DATA FOR THE TASK:
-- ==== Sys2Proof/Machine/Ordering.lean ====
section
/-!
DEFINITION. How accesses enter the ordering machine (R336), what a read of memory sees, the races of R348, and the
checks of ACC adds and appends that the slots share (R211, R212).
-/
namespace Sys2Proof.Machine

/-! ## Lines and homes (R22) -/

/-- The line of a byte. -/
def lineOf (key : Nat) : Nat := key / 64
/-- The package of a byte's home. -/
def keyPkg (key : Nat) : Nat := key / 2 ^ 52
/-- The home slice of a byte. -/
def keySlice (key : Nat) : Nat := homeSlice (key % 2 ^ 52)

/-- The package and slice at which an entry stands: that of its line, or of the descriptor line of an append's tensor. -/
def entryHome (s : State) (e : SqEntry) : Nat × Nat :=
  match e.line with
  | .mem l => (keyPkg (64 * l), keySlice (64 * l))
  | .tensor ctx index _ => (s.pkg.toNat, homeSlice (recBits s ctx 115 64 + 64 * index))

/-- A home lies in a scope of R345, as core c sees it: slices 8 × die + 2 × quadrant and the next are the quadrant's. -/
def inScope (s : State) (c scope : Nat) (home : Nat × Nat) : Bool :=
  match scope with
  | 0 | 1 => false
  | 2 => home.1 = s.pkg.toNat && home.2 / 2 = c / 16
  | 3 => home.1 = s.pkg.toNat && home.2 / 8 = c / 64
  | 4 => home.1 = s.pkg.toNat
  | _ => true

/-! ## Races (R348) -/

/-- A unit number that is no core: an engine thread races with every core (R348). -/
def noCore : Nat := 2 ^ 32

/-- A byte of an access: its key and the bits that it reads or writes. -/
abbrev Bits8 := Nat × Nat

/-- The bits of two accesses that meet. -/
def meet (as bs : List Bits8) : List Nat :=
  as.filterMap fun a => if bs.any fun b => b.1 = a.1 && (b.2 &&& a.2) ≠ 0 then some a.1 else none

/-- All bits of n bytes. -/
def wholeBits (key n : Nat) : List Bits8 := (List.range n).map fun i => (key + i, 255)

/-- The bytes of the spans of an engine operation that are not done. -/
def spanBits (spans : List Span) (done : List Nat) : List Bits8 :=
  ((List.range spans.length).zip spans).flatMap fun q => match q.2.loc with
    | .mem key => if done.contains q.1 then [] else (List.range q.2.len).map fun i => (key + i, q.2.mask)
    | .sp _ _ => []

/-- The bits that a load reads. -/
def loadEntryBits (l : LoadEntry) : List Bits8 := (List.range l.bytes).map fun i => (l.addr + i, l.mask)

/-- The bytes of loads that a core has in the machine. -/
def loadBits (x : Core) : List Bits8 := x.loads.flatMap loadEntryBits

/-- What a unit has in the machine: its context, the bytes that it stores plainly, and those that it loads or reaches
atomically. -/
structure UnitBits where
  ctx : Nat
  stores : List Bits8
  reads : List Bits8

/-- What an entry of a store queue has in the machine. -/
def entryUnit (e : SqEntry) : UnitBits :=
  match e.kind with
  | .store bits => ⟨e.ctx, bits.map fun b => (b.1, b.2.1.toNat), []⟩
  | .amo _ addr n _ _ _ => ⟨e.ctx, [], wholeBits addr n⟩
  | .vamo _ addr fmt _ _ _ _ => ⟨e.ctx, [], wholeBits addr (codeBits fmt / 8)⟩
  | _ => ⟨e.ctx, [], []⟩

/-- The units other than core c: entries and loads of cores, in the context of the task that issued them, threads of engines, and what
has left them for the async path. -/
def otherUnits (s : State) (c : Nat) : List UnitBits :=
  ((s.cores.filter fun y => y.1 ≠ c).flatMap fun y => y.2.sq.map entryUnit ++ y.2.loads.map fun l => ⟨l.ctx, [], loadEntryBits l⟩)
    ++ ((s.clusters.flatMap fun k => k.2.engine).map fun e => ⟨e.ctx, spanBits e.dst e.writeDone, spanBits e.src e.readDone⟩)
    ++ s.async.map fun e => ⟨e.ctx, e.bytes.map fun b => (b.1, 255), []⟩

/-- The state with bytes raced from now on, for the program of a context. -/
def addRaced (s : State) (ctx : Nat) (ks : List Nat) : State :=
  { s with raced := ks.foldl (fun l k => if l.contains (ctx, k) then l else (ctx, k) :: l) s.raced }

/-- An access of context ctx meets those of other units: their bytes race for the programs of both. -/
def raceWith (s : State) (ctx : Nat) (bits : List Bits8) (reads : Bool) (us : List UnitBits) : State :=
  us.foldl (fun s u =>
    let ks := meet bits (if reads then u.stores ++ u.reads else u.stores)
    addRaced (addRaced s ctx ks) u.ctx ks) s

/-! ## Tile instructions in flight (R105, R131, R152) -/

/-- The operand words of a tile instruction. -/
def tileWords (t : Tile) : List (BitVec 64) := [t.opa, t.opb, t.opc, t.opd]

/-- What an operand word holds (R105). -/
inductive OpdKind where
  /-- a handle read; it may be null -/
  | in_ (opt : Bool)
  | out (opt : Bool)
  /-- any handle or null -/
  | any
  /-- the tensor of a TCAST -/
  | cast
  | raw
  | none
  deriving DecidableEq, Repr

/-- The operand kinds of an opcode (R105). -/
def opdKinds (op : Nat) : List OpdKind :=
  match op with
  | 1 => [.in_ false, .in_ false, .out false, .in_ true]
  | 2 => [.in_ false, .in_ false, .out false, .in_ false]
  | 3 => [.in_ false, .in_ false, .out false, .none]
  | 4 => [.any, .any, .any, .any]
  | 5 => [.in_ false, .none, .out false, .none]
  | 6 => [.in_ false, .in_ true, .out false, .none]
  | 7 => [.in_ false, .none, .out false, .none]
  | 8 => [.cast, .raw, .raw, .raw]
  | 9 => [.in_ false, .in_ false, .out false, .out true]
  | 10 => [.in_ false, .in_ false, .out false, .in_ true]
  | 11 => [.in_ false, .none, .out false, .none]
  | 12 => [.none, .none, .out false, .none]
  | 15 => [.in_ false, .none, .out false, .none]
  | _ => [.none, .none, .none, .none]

---

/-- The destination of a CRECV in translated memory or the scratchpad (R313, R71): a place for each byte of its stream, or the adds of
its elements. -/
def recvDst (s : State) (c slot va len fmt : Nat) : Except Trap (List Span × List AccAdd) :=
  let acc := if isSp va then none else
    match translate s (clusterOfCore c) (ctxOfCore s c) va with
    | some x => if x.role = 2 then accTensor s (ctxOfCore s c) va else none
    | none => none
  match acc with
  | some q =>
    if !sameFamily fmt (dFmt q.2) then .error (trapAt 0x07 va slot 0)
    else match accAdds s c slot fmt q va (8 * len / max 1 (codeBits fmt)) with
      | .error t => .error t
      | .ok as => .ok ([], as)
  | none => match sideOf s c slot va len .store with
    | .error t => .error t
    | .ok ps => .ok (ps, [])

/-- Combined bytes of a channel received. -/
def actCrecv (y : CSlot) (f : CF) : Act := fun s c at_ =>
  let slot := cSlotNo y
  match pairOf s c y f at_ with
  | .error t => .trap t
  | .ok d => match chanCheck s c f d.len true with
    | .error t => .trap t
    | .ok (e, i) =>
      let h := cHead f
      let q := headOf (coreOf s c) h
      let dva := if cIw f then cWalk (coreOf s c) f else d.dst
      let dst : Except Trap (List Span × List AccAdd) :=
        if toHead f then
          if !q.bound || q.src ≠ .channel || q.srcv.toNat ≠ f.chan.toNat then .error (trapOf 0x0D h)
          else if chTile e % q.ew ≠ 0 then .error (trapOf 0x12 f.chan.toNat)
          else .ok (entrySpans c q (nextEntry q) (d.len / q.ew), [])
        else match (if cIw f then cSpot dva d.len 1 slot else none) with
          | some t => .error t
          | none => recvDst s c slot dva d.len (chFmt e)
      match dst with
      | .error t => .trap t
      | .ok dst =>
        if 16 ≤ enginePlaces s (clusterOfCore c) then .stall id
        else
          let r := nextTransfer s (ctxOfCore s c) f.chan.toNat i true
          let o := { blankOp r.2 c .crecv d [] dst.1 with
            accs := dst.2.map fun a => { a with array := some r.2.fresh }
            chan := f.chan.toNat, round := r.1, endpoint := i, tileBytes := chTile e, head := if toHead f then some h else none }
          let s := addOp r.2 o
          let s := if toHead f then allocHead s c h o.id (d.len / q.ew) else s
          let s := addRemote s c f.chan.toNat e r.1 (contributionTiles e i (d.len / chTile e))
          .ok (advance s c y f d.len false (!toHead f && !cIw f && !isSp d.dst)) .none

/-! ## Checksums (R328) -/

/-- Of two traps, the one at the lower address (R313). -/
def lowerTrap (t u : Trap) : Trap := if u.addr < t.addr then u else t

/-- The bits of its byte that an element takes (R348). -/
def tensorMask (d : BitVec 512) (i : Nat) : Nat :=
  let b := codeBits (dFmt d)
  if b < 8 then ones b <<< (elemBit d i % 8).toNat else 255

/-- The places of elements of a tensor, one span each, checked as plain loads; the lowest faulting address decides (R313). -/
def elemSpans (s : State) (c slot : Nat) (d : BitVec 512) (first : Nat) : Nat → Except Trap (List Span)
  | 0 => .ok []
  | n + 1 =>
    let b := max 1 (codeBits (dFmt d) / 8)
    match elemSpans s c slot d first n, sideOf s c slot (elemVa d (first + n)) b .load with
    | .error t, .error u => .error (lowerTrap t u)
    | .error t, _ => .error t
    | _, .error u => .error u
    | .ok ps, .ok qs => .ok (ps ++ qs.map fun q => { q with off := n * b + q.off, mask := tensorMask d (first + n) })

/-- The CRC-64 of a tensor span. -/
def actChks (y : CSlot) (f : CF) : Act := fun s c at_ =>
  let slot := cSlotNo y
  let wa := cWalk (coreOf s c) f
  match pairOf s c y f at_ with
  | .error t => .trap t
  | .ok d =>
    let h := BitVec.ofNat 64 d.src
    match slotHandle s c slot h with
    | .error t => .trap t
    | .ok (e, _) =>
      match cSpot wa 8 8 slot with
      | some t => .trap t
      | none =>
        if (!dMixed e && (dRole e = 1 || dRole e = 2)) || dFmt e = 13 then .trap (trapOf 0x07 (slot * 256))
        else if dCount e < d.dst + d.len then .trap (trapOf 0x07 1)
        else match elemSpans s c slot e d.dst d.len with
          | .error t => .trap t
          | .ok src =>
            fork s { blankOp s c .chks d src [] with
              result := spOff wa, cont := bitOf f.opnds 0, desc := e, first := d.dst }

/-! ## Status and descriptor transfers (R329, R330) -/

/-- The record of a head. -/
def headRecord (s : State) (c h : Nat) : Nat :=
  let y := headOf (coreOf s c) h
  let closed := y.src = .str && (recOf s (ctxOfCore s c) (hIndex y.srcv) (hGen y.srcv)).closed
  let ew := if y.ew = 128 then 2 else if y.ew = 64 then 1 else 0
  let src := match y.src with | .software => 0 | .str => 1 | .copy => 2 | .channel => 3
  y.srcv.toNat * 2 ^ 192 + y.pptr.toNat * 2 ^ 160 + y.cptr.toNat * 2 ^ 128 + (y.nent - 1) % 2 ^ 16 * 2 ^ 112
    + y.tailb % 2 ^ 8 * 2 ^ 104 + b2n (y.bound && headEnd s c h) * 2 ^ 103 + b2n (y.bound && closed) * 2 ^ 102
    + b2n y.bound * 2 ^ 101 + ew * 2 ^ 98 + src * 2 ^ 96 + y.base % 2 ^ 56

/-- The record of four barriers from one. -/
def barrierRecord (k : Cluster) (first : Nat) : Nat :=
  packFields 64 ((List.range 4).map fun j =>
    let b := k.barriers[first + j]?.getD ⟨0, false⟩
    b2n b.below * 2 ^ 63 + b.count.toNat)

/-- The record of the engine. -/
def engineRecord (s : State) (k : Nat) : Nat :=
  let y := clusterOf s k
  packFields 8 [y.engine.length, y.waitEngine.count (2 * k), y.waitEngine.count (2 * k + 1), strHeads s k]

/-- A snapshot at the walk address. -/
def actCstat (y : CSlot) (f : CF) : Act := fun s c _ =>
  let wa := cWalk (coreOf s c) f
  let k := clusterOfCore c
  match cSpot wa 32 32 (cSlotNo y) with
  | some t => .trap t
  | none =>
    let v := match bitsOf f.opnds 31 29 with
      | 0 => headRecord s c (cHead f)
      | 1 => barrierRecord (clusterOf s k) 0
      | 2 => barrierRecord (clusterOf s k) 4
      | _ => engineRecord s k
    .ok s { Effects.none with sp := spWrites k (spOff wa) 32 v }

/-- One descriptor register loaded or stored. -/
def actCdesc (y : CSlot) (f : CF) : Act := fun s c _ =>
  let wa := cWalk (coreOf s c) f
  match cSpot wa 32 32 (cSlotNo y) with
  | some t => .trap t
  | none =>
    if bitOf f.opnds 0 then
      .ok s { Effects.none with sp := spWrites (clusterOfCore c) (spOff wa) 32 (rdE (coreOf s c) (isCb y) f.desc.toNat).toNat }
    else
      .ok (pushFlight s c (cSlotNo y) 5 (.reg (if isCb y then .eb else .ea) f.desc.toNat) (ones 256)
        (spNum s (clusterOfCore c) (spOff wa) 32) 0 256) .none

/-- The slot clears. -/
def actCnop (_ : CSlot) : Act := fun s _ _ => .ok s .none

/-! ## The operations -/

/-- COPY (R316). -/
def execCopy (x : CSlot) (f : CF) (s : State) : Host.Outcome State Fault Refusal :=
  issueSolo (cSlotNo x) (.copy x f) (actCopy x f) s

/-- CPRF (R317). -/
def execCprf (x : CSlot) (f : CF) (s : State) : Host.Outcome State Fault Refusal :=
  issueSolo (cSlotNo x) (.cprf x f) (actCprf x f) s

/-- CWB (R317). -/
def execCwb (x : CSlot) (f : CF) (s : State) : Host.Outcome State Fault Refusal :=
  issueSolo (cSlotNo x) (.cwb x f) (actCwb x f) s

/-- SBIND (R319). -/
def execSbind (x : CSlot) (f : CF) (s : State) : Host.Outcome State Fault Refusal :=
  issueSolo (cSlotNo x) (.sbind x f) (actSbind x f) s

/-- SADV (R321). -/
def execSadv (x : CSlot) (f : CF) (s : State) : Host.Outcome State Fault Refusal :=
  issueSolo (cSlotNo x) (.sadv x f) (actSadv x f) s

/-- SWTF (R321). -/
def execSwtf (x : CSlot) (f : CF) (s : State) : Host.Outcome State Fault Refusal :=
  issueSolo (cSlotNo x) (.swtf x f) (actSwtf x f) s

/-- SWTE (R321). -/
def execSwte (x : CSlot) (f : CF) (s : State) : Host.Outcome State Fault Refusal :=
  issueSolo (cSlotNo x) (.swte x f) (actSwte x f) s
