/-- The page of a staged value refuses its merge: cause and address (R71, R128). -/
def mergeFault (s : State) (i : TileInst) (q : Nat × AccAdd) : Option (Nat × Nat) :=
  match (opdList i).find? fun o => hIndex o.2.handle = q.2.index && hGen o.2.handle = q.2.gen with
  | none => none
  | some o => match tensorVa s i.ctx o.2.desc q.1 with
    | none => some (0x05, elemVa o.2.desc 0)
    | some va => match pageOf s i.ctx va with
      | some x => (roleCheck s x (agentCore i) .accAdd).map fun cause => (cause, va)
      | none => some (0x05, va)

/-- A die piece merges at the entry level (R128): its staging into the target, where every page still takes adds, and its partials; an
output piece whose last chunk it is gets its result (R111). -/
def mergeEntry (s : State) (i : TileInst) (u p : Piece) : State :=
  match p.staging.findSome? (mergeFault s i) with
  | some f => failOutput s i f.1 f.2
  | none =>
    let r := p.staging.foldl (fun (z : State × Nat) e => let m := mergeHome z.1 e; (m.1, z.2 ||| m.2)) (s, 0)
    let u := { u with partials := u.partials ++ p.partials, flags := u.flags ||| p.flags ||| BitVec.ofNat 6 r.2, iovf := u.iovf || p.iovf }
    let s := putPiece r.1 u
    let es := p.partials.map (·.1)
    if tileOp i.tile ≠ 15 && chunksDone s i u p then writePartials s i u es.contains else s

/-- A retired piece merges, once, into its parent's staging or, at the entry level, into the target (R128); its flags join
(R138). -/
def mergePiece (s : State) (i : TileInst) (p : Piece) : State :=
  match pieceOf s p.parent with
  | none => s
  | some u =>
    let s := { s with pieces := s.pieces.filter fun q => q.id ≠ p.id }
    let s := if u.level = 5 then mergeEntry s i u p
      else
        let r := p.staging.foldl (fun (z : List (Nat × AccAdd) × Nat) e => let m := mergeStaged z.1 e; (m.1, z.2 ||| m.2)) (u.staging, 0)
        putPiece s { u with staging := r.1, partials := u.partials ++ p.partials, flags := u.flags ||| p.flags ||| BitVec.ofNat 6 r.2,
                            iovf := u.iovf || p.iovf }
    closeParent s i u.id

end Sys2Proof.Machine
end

ASSIGNMENT: Restate word for word only the lines above from the line containing "def actChks (y" to the line containing "if (!dMixed e", both of them included.

ANSWER TO THIS EXERCISE:
def actChks (y : CSlot) (f : CF) : Act := fun s c at_ =>
  let slot := cSlotNo y
  let wa := cWalk (coreOf s c) f
  match pairOf s c y f at_ with
  | .error t => .trap t
  | .ok d =>
    let h := BitVec.ofNat 64 d.src
    match slotHandle s c slot h with
    | .error t => .trap t
    | .ok (e, _) =>
      match cSpot wa 8 8 slot with
      | some t => .trap t
      | none =>
        if (!dMixed e && (dRole e = 1 || dRole e = 2)) || dFmt e = 13 then .trap (trapOf 0x07 (slot * 256))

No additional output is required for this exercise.